Colom, an industrial engineer, had been all but written off in Guatemala's political world, where he was mocked because of his speech impediment, sloped shoulders and lackluster campaigning style. A two-time failed candidate, Colom squandered a huge lead in the polls and by the runoff was trailing retired Pérez Molina in most polls.
Pérez Molina, a forceful and athletic campaigner with thick white hair, had seemed to seize the momentum with a disciplined campaign that emphasized his plan to use the military and an "iron fist" to bring order to a country plagued by drug gangs. In the end, Colom came out on top by promising improved health care and schools for poor, rural and indigenous voters. Colom -- a former vice minister of the economy and a member of a politically active family whose uncle, a former presidential candidate, was assassinated in 1979 -- showed strength across Guatemala. Colom will take over from President Oscar Berger in January.
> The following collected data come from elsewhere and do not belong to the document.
/-! ### raiseBits -/

@[simp] theorem State.raiseBits_pending (s : State) (k : Nat) (m : Word) : (s.raiseBits k m).pending = s.pending := State.put_pending { s with hwSet := AMap.upd 0 s.hwSet k (fun x => x ||| m) } k (s.reg k ||| m)
@[simp] theorem State.raiseBits_free (s : State) (k : Nat) (m : Word) : (s.raiseBits k m).free = s.free := State.put_free { s with hwSet := AMap.upd 0 s.hwSet k (fun x => x ||| m) } k (s.reg k ||| m)
@[simp] theorem State.raiseBits_tb (s : State) (k : Nat) (m : Word) : (s.raiseBits k m).tb = s.tb := State.put_tb { s with hwSet := AMap.upd 0 s.hwSet k (fun x => x ||| m) } k (s.reg k ||| m)
@[simp] theorem State.raiseBits_swSet (s : State) (k : Nat) (m : Word) : (s.raiseBits k m).swSet = s.swSet := State.put_swSet { s with hwSet := AMap.upd 0 s.hwSet k (fun x => x ||| m) } k (s.reg k ||| m)
@[simp] theorem State.raiseBits_undef (s : State) (k : Nat) (m : Word) : (s.raiseBits k m).undef = s.undef := State.put_undef { s with hwSet := AMap.upd 0 s.hwSet k (fun x => x ||| m) } k (s.reg k ||| m)
@[simp] theorem State.raiseBits_mem (s : State) (k : Nat) (m : Word) : (s.raiseBits k m).mem = s.mem := State.put_mem { s with hwSet := AMap.upd 0 s.hwSet k (fun x => x ||| m) } k (s.reg k ||| m)
@[simp] theorem State.raiseBits_ecc (s : State) (k : Nat) (m : Word) : (s.raiseBits k m).ecc = s.ecc := State.put_ecc { s with hwSet := AMap.upd 0 s.hwSet k (fun x => x ||| m) } k (s.reg k ||| m)
@[simp] theorem State.raiseBits_pageErr (s : State) (k : Nat) (m : Word) : (s.raiseBits k m).pageErr = s.pageErr := State.put_pageErr { s with hwSet := AMap.upd 0 s.hwSet k (fun x => x ||| m) } k (s.reg k ||| m)
@[simp] theorem State.raiseBits_rdata (s : State) (k : Nat) (m : Word) : (s.raiseBits k m).rdata = s.rdata := State.put_rdata { s with hwSet := AMap.upd 0 s.hwSet k (fun x => x ||| m) } k (s.reg k ||| m)
@[simp] theorem State.raiseBits_ch (s : State) (k : Nat) (m : Word) : (s.raiseBits k m).ch = s.ch := State.put_ch { s with hwSet := AMap.upd 0 s.hwSet k (fun x => x ||| m) } k (s.reg k ||| m)
@[simp] theorem State.raiseBits_rt (s : State) (k : Nat) (m : Word) : (s.raiseBits k m).rt = s.rt := State.put_rt { s with hwSet := AMap.upd 0 s.hwSet k (fun x => x ||| m) } k (s.reg k ||| m)
@[simp] theorem State.raiseBits_stg (s : State) (k : Nat) (m : Word) : (s.raiseBits k m).stg = s.stg := State.put_stg { s with hwSet := AMap.upd 0 s.hwSet k (fun x => x ||| m) } k (s.reg k ||| m)
@[simp] theorem State.raiseBits_pr (s : State) (k : Nat) (m : Word) : (s.raiseBits k m).pr = s.pr := State.put_pr { s with hwSet := AMap.upd 0 s.hwSet k (fun x => x ||| m) } k (s.reg k ||| m)
@[simp] theorem State.raiseBits_lg (s : State) (k : Nat) (m : Word) : (s.raiseBits k m).lg = s.lg := State.put_lg { s with hwSet := AMap.upd 0 s.hwSet k (fun x => x ||| m) } k (s.reg k ||| m)
@[simp] theorem State.raiseBits_lanes (s : State) (k : Nat) (m : Word) : (s.raiseBits k m).lanes = s.lanes := State.put_lanes { s with hwSet := AMap.upd 0 s.hwSet k (fun x => x ||| m) } k (s.reg k ||| m)
@[simp] theorem State.raiseBits_path (s : State) (k : Nat) (m : Word) : (s.raiseBits k m).path = s.path := State.put_path { s with hwSet := AMap.upd 0 s.hwSet k (fun x => x ||| m) } k (s.reg k ||| m)
@[simp] theorem State.raiseBits_md (s : State) (k : Nat) (m : Word) : (s.raiseBits k m).md = s.md := State.put_md { s with hwSet := AMap.upd 0 s.hwSet k (fun x => x ||| m) } k (s.reg k ||| m)
@[simp] theorem State.raiseBits_up (s : State) (k : Nat) (m : Word) : (s.raiseBits k m).up = s.up := State.put_up { s with hwSet := AMap.upd 0 s.hwSet k (fun x => x ||| m) } k (s.reg k ||| m)
@[simp] theorem State.raiseBits_ts (s : State) (k : Nat) (m : Word) : (s.raiseBits k m).ts = s.ts := State.put_ts { s with hwSet := AMap.upd 0 s.hwSet k (fun x => x ||| m) } k (s.reg k ||| m)
@[simp] theorem State.raiseBits_io (s : State) (k : Nat) (m : Word) : (s.raiseBits k m).io = s.io := State.put_io { s with hwSet := AMap.upd 0 s.hwSet k (fun x => x ||| m) } k (s.reg k ||| m)
@[simp] theorem State.raiseBits_sq1 (s : State) (k : Nat) (m : Word) : (s.raiseBits k m).sq1 = s.sq1 := State.put_sq1 { s with hwSet := AMap.upd 0 s.hwSet k (fun x => x ||| m) } k (s.reg k ||| m)
@[simp] theorem State.raiseBits_byte (s : State) (k : Nat) (m : Word) (j : Nat) : (s.raiseBits k m).byte j = s.byte j := State.put_byte { s with hwSet := AMap.upd 0 s.hwSet k (fun x => x ||| m) } k (s.reg k ||| m) j
@[simp] theorem State.raiseBits_eccMask (s : State) (k : Nat) (m : Word) (j : Nat) : (s.raiseBits k m).eccMask j = s.eccMask j := State.put_eccMask { s with hwSet := AMap.upd 0 s.hwSet k (fun x => x ||| m) } k (s.reg k ||| m) j
@[simp] theorem State.raiseBits_conv (s : State) (k : Nat) (m : Word) (j : Nat) : (s.raiseBits k m).conv j = s.conv j := State.put_conv { s with hwSet := AMap.upd 0 s.hwSet k (fun x => x ||| m) } k (s.reg k ||| m) j
@[simp] theorem State.raiseBits_chan (s : State) (k : Nat) (m : Word) (j : Nat) : (s.raiseBits k m).chan j = s.chan j := State.put_chan { s with hwSet := AMap.upd 0 s.hwSet k (fun x => x ||| m) } k (s.reg k ||| m) j
@[simp] theorem State.raiseBits_group (s : State) (k : Nat) (m : Word) (j : Nat) : (s.raiseBits k m).group j = s.group j := State.put_group { s with hwSet := AMap.upd 0 s.hwSet k (fun x => x ||| m) } k (s.reg k ||| m) j
@[simp] theorem State.raiseBits_eng (s : State) (k : Nat) (m : Word) (j : Nat) : (s.raiseBits k m).eng j = s.eng j := State.put_eng { s with hwSet := AMap.upd 0 s.hwSet k (fun x => x ||| m) } k (s.reg k ||| m) j
@[simp] theorem State.raiseBits_sbyOf (s : State) (k : Nat) (m : Word) (j : Nat) : (s.raiseBits k m).sbyOf j = s.sbyOf j := State.put_sbyOf { s with hwSet := AMap.upd 0 s.hwSet k (fun x => x ||| m) } k (s.reg k ||| m) j
@[simp] theorem State.raiseBits_sprOf (s : State) (k : Nat) (m : Word) (j : Nat) : (s.raiseBits k m).sprOf j = s.sprOf j := State.put_sprOf { s with hwSet := AMap.upd 0 s.hwSet k (fun x => x ||| m) } k (s.reg k ||| m) j
@[simp] theorem State.raiseBits_tblOf (s : State) (k : Nat) (m : Word) (j : Nat) : (s.raiseBits k m).tblOf j = s.tblOf j := State.put_tblOf { s with hwSet := AMap.upd 0 s.hwSet k (fun x => x ||| m) } k (s.reg k ||| m) j
@[simp] theorem State.raiseBits_trk (s : State) (k : Nat) (m : Word) (j : Nat) : (s.raiseBits k m).trk j = s.trk j := State.put_trk { s with hwSet := AMap.upd 0 s.hwSet k (fun x => x ||| m) } k (s.reg k ||| m) j
@[simp] theorem State.raiseBits_slot (s : State) (k : Nat) (m : Word) (j : Nat) : (s.raiseBits k m).slot j = s.slot j := State.put_slot { s with hwSet := AMap.upd 0 s.hwSet k (fun x => x ||| m) } k (s.reg k ||| m) j
@[simp] theorem State.raiseBits_enc (s : State) (k : Nat) (m : Word) (j : Nat) : (s.raiseBits k m).enc j = s.enc j := State.put_enc { s with hwSet := AMap.upd 0 s.hwSet k (fun x => x ||| m) } k (s.reg k ||| m) j
@[simp] theorem State.raiseBits_sig (s : State) (k : Nat) (m : Word) (j : Nat) : (s.raiseBits k m).sig j = s.sig j := State.put_sig { s with hwSet := AMap.upd 0 s.hwSet k (fun x => x ||| m) } k (s.reg k ||| m) j
@[simp] theorem State.raiseBits_core (s : State) (k : Nat) (m : Word) (j : Nat) : (s.raiseBits k m).core j = s.core j := State.put_core { s with hwSet := AMap.upd 0 s.hwSet k (fun x => x ||| m) } k (s.reg k ||| m) j
@[simp] theorem State.raiseBits_flow (s : State) (k : Nat) (m : Word) (j : Nat) : (s.raiseBits k m).flow j = s.flow j := State.put_flow { s with hwSet := AMap.upd 0 s.hwSet k (fun x => x ||| m) } k (s.reg k ||| m) j
@[simp] theorem State.raiseBits_dma (s : State) (k : Nat) (m : Word) (j : Nat) : (s.raiseBits k m).dma j = s.dma j := State.put_dma { s with hwSet := AMap.upd 0 s.hwSet k (fun x => x ||| m) } k (s.reg k ||| m) j
@[simp] theorem State.raiseBits_lane (s : State) (k : Nat) (m : Word) (j : Nat) : (s.raiseBits k m).lane j = s.lane j := State.put_lane { s with hwSet := AMap.upd 0 s.hwSet k (fun x => x ||| m) } k (s.reg k ||| m) j
@[simp] theorem State.raiseBits_lport (s : State) (k : Nat) (m : Word) (j : Nat) : (s.raiseBits k m).lport j = s.lport j := State.put_lport { s with hwSet := AMap.upd 0 s.hwSet k (fun x => x ||| m) } k (s.reg k ||| m) j
@[simp] theorem State.raiseBits_mac (s : State) (k : Nat) (m : Word) (j : Nat) : (s.raiseBits k m).mac j = s.mac j := State.put_mac { s with hwSet := AMap.upd 0 s.hwSet k (fun x => x ||| m) } k (s.reg k ||| m) j
@[simp] theorem State.raiseBits_can (s : State) (k : Nat) (m : Word) (j : Nat) : (s.raiseBits k m).can j = s.can j := State.put_can { s with hwSet := AMap.upd 0 s.hwSet k (fun x => x ||| m) } k (s.reg k ||| m) j
@[simp] theorem State.raiseBits_spi (s : State) (k : Nat) (m : Word) (j : Nat) : (s.raiseBits k m).spi j = s.spi j := State.put_spi { s with hwSet := AMap.upd 0 s.hwSet k (fun x => x ||| m) } k (s.reg k ||| m) j
@[simp] theorem State.raiseBits_now (s : State) (k : Nat) (m : Word) : (s.raiseBits k m).now = s.now := State.put_now { s with hwSet := AMap.upd 0 s.hwSet k (fun x => x ||| m) } k (s.reg k ||| m)

theorem State.raiseBits_reg (s : State) (k : Nat) (m : Word) (j : Nat) :
    (s.raiseBits k m).reg j = if j = k then s.reg k ||| m else s.reg j := State.put_reg { s with hwSet := AMap.upd 0 s.hwSet k (fun x => x ||| m) } k (s.reg k ||| m) j

/-! ### raise -/

@[simp] theorem State.raise_pending (s : State) (k : Nat) (f : Fld) : (s.raise k f).pending = s.pending := s.raiseBits_pending k f.mask
@[simp] theorem State.raise_free (s : State) (k : Nat) (f : Fld) : (s.raise k f).free = s.free := s.raiseBits_free k f.mask
@[simp] theorem State.raise_tb (s : State) (k : Nat) (f : Fld) : (s.raise k f).tb = s.tb := s.raiseBits_tb k f.mask
@[simp] theorem State.raise_swSet (s : State) (k : Nat) (f : Fld) : (s.raise k f).swSet = s.swSet := s.raiseBits_swSet k f.mask
@[simp] theorem State.raise_undef (s : State) (k : Nat) (f : Fld) : (s.raise k f).undef = s.undef := s.raiseBits_undef k f.mask
@[simp] theorem State.raise_mem (s : State) (k : Nat) (f : Fld) : (s.raise k f).mem = s.mem := s.raiseBits_mem k f.mask
@[simp] theorem State.raise_ecc (s : State) (k : Nat) (f : Fld) : (s.raise k f).ecc = s.ecc := s.raiseBits_ecc k f.mask
@[simp] theorem State.raise_pageErr (s : State) (k : Nat) (f : Fld) : (s.raise k f).pageErr = s.pageErr := s.raiseBits_pageErr k f.mask
@[simp] theorem State.raise_rdata (s : State) (k : Nat) (f : Fld) : (s.raise k f).rdata = s.rdata := s.raiseBits_rdata k f.mask
@[simp] theorem State.raise_ch (s : State) (k : Nat) (f : Fld) : (s.raise k f).ch = s.ch := s.raiseBits_ch k f.mask
@[simp] theorem State.raise_rt (s : State) (k : Nat) (f : Fld) : (s.raise k f).rt = s.rt := s.raiseBits_rt k f.mask
@[simp] theorem State.raise_stg (s : State) (k : Nat) (f : Fld) : (s.raise k f).stg = s.stg := s.raiseBits_stg k f.mask
@[simp] theorem State.raise_pr (s : State) (k : Nat) (f : Fld) : (s.raise k f).pr = s.pr := s.raiseBits_pr k f.mask
@[simp] theorem State.raise_lg (s : State) (k : Nat) (f : Fld) : (s.raise k f).lg = s.lg := s.raiseBits_lg k f.mask
@[simp] theorem State.raise_lanes (s : State) (k : Nat) (f : Fld) : (s.raise k f).lanes = s.lanes := s.raiseBits_lanes k f.mask
@[simp] theorem State.raise_path (s : State) (k : Nat) (f : Fld) : (s.raise k f).path = s.path := s.raiseBits_path k f.mask
@[simp] theorem State.raise_md (s : State) (k : Nat) (f : Fld) : (s.raise k f).md = s.md := s.raiseBits_md k f.mask
@[simp] theorem State.raise_up (s : State) (k : Nat) (f : Fld) : (s.raise k f).up = s.up := s.raiseBits_up k f.mask
@[simp] theorem State.raise_ts (s : State) (k : Nat) (f : Fld) : (s.raise k f).ts = s.ts := s.raiseBits_ts k f.mask
@[simp] theorem State.raise_io (s : State) (k : Nat) (f : Fld) : (s.raise k f).io = s.io := s.raiseBits_io k f.mask
@[simp] theorem State.raise_sq1 (s : State) (k : Nat) (f : Fld) : (s.raise k f).sq1 = s.sq1 := s.raiseBits_sq1 k f.mask
@[simp] theorem State.raise_byte (s : State) (k : Nat) (f : Fld) (j : Nat) : (s.raise k f).byte j = s.byte j := s.raiseBits_byte k f.mask j
@[simp] theorem State.raise_eccMask (s : State) (k : Nat) (f : Fld) (j : Nat) : (s.raise k f).eccMask j = s.eccMask j := s.raiseBits_eccMask k f.mask j
@[simp] theorem State.raise_conv (s : State) (k : Nat) (f : Fld) (j : Nat) : (s.raise k f).conv j = s.conv j := s.raiseBits_conv k f.mask j
@[simp] theorem State.raise_chan (s : State) (k : Nat) (f : Fld) (j : Nat) : (s.raise k f).chan j = s.chan j := s.raiseBits_chan k f.mask j
@[simp] theorem State.raise_group (s : State) (k : Nat) (f : Fld) (j : Nat) : (s.raise k f).group j = s.group j := s.raiseBits_group k f.mask j
@[simp] theorem State.raise_eng (s : State) (k : Nat) (f : Fld) (j : Nat) : (s.raise k f).eng j = s.eng j := s.raiseBits_eng k f.mask j
@[simp] theorem State.raise_sbyOf (s : State) (k : Nat) (f : Fld) (j : Nat) : (s.raise k f).sbyOf j = s.sbyOf j := s.raiseBits_sbyOf k f.mask j
@[simp] theorem State.raise_sprOf (s : State) (k : Nat) (f : Fld) (j : Nat) : (s.raise k f).sprOf j = s.sprOf j := s.raiseBits_sprOf k f.mask j
@[simp] theorem State.raise_tblOf (s : State) (k : Nat) (f : Fld) (j : Nat) : (s.raise k f).tblOf j = s.tblOf j := s.raiseBits_tblOf k f.mask j
@[simp] theorem State.raise_trk (s : State) (k : Nat) (f : Fld) (j : Nat) : (s.raise k f).trk j = s.trk j := s.raiseBits_trk k f.mask j
@[simp] theorem State.raise_slot (s : State) (k : Nat) (f : Fld) (j : Nat) : (s.raise k f).slot j = s.slot j := s.raiseBits_slot k f.mask j
@[simp] theorem State.raise_enc (s : State) (k : Nat) (f : Fld) (j : Nat) : (s.raise k f).enc j = s.enc j := s.raiseBits_enc k f.mask j
@[simp] theorem State.raise_sig (s : State) (k : Nat) (f : Fld) (j : Nat) : (s.raise k f).sig j = s.sig j := s.raiseBits_sig k f.mask j
@[simp] theorem State.raise_core (s : State) (k : Nat) (f : Fld) (j : Nat) : (s.raise k f).core j = s.core j := s.raiseBits_core k f.mask j
@[simp] theorem State.raise_flow (s : State) (k : Nat) (f : Fld) (j : Nat) : (s.raise k f).flow j = s.flow j := s.raiseBits_flow k f.mask j
@[simp] theorem State.raise_dma (s : State) (k : Nat) (f : Fld) (j : Nat) : (s.raise k f).dma j = s.dma j := s.raiseBits_dma k f.mask j
@[simp] theorem State.raise_lane (s : State) (k : Nat) (f : Fld) (j : Nat) : (s.raise k f).lane j = s.lane j := s.raiseBits_lane k f.mask j
@[simp] theorem State.raise_lport (s : State) (k : Nat) (f : Fld) (j : Nat) : (s.raise k f).lport j = s.lport j := s.raiseBits_lport k f.mask j
@[simp] theorem State.raise_mac (s : State) (k : Nat) (f : Fld) (j : Nat) : (s.raise k f).mac j = s.mac j := s.raiseBits_mac k f.mask j
@[simp] theorem State.raise_can (s : State) (k : Nat) (f : Fld) (j : Nat) : (s.raise k f).can j = s.can j := s.raiseBits_can k f.mask j
@[simp] theorem State.raise_spi (s : State) (k : Nat) (f : Fld) (j : Nat) : (s.raise k f).spi j = s.spi j := s.raiseBits_spi k f.mask j
@[simp] theorem State.raise_now (s : State) (k : Nat) (f : Fld) : (s.raise k f).now = s.now := s.raiseBits_now k f.mask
He won 19 of 22 "departments," the Guatemalan equivalent of states. But Pérez Molina had a strong advantage in Guatemala City, where his anti-crime slogans resonated on blocks dominated by violent thugs.
Cheers went up among Colom supporters at the Hotel Grand Tikal Futura, where campaign operatives and reporters clustered around huge screens displaying tallies. The counting capped a day of low turnouts: with 95 percent of polling places counted, just over 2.6 million votes had been cast, well below the 3.6 million in the first round of voting Sept. 9.
Stunned by nearly empty voting centers in parts of the country, political figures across Guatemala appeared on news programs throughout the day to beg residents to vote. An electoral watchdog group said some polling stations had not registered a single vote three hours after opening. As the day progressed, it seemed that this election might be defined by those who did not vote as much as by those who did.
A few days ago, a cloud of white papers dropped out of the sky -- right onto the head of Wilfredo Quezada. Quezada reached out, he said, and caught one in his right hand. The papers, dumped by helicopter, bore an angry diatribe against Colom.
Quezada, a laborer, had seen similar helicopter dumps smearing Pérez Molina. He was disgusted. And as polling places opened Sunday, Quezada decided to stay away.
"It's like we're going back to the bad times," Quezada said. "I don't like all this dirty campaigning. Why bother to vote?"
Colom, of the National Unity for Hope party, and Pérez Molina emerged as front-runners after a first round of voting Sept. 9 that was preceded by a stunning wave of violence in which at least 50 political workers and candidates were killed.
But their platforms were submerged by fierce, negative campaigning. Colom declared that he did not have "bloodstained hands," a reference to allegations by international human rights groups that Pérez Molina and a military intelligence group he headed might have been involved in political assassinations in the early and mid-1990s, toward the end of the country's 1960-96 civil war. Pérez Molina and his supporters in the Patriotic Party portrayed Colom as corrupt because he had been accused of funneling government money into his campaign, even though the investigation was later dropped.
The sniping continued on election day. Early Sunday, Colom said that armed men had stolen ballots from a polling place, although he later retracted the allegation. Pérez Molina responded by accusing Colom of trying to confuse voters.
Political analysts attributed the apparent low turnout to general disgust with negative campaigning and a lack of enthusiasm for either candidate. In addition, the elections came at the end of a long holiday weekend following the Day of the Dead. Guatemala City, usually crowded and noisy, was quiet Sunday. Thousands of residents had gone to their home towns for holiday events and were not expected to return to cast ballots.
Since qualifying for the runoff, Colom has tried to make up ground on security. Pérez Molina promised to impose martial law, restricting rights of free assembly and movement, for limited periods in areas affected by drug violence. Colom offered the alternative of combating violence with "intelligence," a plan that has drawn skepticism.
"More than 40 percent of Guatemalans are illiterate," said Alejandro Urizar, director of government transparency programs for the advocacy group Citizens Action. "Saying you're going to fight violence with intelligence doesn't have as much impact with them as showing an iron fist."